(Data provided begins)
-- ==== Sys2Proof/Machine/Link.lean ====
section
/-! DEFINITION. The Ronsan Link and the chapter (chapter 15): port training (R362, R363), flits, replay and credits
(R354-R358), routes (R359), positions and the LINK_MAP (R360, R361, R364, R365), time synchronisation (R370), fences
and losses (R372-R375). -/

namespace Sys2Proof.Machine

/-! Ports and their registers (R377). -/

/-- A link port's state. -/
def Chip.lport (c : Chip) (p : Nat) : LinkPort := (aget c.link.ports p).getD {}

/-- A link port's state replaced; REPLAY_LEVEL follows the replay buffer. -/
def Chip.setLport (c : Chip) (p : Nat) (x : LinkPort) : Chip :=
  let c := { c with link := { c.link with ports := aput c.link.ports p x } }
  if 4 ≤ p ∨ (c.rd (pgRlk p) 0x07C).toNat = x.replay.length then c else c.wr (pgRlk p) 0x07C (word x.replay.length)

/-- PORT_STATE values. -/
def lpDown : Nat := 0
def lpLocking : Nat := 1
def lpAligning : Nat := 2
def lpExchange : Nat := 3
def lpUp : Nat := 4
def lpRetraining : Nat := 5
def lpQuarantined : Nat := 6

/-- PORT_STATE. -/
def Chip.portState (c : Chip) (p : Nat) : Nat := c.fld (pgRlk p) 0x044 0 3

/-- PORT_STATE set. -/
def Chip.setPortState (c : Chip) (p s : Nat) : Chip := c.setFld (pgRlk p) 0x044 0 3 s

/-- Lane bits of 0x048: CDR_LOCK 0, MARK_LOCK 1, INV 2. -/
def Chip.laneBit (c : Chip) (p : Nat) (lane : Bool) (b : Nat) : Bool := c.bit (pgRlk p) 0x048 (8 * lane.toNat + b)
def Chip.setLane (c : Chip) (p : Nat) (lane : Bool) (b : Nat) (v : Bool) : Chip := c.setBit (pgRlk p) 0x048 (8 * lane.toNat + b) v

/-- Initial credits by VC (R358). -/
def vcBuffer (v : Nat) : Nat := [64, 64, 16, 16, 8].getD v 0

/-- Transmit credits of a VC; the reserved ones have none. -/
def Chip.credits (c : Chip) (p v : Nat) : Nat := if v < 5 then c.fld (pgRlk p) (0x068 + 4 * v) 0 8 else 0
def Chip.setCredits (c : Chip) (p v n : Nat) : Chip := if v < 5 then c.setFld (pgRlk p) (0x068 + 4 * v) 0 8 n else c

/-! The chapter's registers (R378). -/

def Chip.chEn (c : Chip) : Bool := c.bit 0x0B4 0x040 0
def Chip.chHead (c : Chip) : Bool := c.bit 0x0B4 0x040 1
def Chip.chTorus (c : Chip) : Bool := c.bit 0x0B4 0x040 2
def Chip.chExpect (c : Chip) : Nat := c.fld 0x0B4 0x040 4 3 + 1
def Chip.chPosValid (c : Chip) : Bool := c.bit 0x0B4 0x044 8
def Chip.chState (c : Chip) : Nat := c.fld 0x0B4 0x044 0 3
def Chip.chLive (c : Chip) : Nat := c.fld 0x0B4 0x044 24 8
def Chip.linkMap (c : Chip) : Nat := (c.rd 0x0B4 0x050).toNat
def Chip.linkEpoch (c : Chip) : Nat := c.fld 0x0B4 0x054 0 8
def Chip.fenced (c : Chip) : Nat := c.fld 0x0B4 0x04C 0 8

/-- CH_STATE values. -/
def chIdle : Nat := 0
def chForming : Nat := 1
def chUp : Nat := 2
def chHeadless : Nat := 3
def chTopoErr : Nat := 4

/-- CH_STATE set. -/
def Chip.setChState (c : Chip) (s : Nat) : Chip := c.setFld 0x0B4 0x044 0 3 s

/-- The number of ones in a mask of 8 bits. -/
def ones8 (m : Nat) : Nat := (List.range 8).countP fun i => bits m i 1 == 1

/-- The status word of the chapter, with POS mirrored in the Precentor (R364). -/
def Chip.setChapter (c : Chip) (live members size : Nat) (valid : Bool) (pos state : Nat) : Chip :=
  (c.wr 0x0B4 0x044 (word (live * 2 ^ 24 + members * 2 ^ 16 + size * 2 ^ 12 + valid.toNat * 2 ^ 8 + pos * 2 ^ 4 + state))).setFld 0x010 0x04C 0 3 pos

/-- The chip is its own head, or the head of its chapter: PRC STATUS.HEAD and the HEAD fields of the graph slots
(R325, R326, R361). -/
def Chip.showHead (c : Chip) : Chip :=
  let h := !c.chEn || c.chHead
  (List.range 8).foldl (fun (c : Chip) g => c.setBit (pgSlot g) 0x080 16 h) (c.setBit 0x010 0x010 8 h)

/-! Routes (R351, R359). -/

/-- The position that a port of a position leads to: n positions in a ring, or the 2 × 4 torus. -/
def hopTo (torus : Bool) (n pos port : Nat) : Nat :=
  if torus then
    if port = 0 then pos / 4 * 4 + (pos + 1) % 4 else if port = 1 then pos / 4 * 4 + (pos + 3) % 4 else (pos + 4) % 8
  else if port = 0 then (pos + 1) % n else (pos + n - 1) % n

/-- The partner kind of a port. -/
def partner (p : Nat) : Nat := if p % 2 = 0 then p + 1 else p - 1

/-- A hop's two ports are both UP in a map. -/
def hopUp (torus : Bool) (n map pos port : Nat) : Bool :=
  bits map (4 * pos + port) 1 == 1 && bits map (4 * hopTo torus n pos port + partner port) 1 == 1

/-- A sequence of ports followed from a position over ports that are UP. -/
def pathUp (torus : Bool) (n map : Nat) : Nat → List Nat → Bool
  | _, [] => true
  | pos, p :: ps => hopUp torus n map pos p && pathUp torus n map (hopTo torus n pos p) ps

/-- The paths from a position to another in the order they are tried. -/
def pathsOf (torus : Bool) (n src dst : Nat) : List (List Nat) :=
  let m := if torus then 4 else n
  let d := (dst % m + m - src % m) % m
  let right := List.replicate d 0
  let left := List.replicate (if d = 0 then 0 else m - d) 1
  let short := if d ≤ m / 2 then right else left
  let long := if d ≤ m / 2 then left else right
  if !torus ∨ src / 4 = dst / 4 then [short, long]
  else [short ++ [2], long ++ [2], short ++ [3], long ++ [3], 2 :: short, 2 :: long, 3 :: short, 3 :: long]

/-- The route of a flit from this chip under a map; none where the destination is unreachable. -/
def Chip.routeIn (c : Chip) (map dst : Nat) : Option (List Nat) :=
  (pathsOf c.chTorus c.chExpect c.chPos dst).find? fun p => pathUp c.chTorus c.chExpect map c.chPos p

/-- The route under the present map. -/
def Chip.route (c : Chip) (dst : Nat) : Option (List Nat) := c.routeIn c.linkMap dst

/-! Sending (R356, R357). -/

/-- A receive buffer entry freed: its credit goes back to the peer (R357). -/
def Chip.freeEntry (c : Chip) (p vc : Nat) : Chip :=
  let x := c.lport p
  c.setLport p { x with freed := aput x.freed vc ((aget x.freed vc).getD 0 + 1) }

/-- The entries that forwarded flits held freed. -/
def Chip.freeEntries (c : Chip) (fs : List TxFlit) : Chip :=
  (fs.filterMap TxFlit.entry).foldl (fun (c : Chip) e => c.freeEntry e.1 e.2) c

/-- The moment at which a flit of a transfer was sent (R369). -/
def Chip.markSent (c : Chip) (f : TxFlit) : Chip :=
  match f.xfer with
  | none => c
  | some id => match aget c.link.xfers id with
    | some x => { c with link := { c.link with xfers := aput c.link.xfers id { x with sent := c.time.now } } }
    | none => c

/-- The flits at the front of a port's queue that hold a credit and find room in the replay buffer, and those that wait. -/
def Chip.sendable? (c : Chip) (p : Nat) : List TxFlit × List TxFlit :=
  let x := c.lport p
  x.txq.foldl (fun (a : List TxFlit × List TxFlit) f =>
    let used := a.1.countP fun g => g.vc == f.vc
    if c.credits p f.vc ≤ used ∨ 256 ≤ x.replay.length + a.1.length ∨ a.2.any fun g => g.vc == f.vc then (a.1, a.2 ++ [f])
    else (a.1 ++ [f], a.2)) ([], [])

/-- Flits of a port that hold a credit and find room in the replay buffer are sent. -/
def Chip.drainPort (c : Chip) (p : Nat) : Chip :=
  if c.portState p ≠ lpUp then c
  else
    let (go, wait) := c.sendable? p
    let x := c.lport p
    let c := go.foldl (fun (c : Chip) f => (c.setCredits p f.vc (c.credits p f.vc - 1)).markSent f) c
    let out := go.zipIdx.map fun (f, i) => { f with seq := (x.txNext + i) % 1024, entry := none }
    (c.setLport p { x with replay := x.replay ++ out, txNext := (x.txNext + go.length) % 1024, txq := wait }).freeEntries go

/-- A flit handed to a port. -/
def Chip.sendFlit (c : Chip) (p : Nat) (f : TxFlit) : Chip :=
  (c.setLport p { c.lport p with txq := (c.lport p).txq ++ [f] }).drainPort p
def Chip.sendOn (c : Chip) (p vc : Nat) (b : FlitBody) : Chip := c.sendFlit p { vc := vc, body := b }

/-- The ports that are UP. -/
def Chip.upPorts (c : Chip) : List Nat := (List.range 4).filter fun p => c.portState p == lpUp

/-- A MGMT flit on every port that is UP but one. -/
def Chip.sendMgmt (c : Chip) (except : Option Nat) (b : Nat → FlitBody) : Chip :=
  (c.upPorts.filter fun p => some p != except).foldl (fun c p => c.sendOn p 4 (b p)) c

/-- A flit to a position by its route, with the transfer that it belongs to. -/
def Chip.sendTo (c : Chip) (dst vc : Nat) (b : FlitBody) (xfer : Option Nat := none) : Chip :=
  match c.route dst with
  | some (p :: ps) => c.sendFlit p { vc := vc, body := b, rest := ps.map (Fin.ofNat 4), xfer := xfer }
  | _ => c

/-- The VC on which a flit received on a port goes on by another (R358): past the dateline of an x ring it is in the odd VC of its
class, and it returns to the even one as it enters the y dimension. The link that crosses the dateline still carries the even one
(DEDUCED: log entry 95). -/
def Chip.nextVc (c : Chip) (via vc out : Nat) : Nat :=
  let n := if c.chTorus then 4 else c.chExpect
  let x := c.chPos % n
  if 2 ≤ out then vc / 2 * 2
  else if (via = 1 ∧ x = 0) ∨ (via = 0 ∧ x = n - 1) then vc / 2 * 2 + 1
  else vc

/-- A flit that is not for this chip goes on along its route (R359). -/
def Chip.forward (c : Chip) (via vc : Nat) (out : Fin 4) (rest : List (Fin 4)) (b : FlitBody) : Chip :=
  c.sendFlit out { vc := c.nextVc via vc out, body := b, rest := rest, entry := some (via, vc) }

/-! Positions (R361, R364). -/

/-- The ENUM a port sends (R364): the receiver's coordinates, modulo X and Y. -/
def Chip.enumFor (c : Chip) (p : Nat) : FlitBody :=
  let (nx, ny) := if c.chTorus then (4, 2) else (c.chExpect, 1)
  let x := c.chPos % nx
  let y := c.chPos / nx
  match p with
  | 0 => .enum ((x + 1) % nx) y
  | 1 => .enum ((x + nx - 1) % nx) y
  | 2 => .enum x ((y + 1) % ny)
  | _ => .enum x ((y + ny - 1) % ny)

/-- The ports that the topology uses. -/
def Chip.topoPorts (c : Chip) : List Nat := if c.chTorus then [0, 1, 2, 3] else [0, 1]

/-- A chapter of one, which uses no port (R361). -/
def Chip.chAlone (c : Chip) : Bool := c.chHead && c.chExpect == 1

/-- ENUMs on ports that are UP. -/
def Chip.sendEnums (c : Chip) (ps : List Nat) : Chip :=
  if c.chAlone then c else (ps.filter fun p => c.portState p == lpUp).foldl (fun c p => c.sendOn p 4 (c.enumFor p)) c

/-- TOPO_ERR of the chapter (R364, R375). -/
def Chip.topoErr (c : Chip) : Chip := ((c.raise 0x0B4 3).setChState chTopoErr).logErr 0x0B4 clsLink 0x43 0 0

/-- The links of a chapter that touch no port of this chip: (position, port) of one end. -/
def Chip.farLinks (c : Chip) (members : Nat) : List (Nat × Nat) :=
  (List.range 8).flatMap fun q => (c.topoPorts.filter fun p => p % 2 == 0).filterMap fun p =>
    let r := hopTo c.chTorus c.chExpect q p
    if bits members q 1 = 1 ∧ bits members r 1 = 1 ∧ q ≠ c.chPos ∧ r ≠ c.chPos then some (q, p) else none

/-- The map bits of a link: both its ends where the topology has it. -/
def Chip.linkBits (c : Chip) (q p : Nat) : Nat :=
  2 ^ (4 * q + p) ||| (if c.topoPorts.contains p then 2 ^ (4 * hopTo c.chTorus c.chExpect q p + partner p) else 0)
(Data provided ends)
(Data provided begins)
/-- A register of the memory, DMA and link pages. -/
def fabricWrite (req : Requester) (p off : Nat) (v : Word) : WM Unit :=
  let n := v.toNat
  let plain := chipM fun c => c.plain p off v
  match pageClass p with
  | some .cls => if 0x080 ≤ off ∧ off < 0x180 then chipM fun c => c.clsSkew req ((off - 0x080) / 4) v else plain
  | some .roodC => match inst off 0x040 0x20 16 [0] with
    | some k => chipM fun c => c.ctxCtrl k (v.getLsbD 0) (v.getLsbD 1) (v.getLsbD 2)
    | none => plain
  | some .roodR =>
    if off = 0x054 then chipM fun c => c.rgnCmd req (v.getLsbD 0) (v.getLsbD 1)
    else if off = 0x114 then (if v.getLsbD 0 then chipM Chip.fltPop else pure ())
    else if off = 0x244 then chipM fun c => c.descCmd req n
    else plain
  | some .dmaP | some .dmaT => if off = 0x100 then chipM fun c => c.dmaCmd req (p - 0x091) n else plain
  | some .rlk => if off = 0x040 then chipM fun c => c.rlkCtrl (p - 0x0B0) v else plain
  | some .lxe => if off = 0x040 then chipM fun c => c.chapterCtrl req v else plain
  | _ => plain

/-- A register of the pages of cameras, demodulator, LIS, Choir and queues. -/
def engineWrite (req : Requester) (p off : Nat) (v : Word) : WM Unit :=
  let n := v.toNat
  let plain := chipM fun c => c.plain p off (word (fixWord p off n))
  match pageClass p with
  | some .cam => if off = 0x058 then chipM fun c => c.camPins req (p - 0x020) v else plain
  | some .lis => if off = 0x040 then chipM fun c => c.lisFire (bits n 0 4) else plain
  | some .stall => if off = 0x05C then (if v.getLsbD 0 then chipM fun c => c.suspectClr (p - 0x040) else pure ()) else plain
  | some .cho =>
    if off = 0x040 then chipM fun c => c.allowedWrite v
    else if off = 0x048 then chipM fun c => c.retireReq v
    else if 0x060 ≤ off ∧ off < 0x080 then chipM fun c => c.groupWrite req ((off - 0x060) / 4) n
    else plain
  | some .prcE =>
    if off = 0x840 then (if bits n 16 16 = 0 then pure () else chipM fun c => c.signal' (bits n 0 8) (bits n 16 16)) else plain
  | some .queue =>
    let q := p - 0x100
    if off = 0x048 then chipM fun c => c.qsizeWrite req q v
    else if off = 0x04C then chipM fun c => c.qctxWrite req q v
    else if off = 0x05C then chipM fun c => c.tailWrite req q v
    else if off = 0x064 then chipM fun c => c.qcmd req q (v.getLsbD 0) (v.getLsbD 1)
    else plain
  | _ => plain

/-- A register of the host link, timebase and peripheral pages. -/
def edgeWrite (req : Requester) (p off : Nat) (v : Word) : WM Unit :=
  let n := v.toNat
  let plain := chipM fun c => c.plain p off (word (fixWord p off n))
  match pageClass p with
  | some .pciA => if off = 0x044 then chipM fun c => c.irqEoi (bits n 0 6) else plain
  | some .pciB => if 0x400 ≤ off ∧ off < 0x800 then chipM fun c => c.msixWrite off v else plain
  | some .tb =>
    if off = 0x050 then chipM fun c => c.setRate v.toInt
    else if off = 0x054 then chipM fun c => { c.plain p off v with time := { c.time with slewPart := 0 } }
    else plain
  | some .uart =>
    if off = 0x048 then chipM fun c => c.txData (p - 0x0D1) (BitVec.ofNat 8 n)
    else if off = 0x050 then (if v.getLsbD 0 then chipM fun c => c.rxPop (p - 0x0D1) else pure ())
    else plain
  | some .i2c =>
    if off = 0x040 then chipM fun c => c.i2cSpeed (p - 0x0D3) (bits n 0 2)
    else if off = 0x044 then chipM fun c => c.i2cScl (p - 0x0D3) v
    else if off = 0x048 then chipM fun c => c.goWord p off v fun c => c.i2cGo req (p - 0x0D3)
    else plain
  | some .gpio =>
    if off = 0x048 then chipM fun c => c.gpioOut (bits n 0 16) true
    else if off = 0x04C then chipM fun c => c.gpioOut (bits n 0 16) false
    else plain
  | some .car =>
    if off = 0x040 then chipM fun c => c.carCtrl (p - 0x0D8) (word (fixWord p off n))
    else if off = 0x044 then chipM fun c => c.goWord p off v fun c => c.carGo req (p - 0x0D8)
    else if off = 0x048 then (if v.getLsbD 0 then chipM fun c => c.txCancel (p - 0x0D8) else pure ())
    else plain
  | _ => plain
(Data provided ends)
Reproduce, character for character, only the lines of the preceding data that start at the line with "x ((y + 1) % ny)" and end at the line with "def Chip.topoErr (c", both included.

  | 2 => .enum x ((y + 1) % ny)
  | _ => .enum x ((y + ny - 1) % ny)

/-- The ports that the topology uses. -/
def Chip.topoPorts (c : Chip) : List Nat := if c.chTorus then [0, 1, 2, 3] else [0, 1]

/-- A chapter of one, which uses no port (R361). -/
def Chip.chAlone (c : Chip) : Bool := c.chHead && c.chExpect == 1

/-- ENUMs on ports that are UP. -/
def Chip.sendEnums (c : Chip) (ps : List Nat) : Chip :=
  if c.chAlone then c else (ps.filter fun p => c.portState p == lpUp).foldl (fun c p => c.sendOn p 4 (c.enumFor p)) c

/-- TOPO_ERR of the chapter (R364, R375). -/
def Chip.topoErr (c : Chip) : Chip := ((c.raise 0x0B4 3).setChState chTopoErr).logErr 0x0B4 clsLink 0x43 0 0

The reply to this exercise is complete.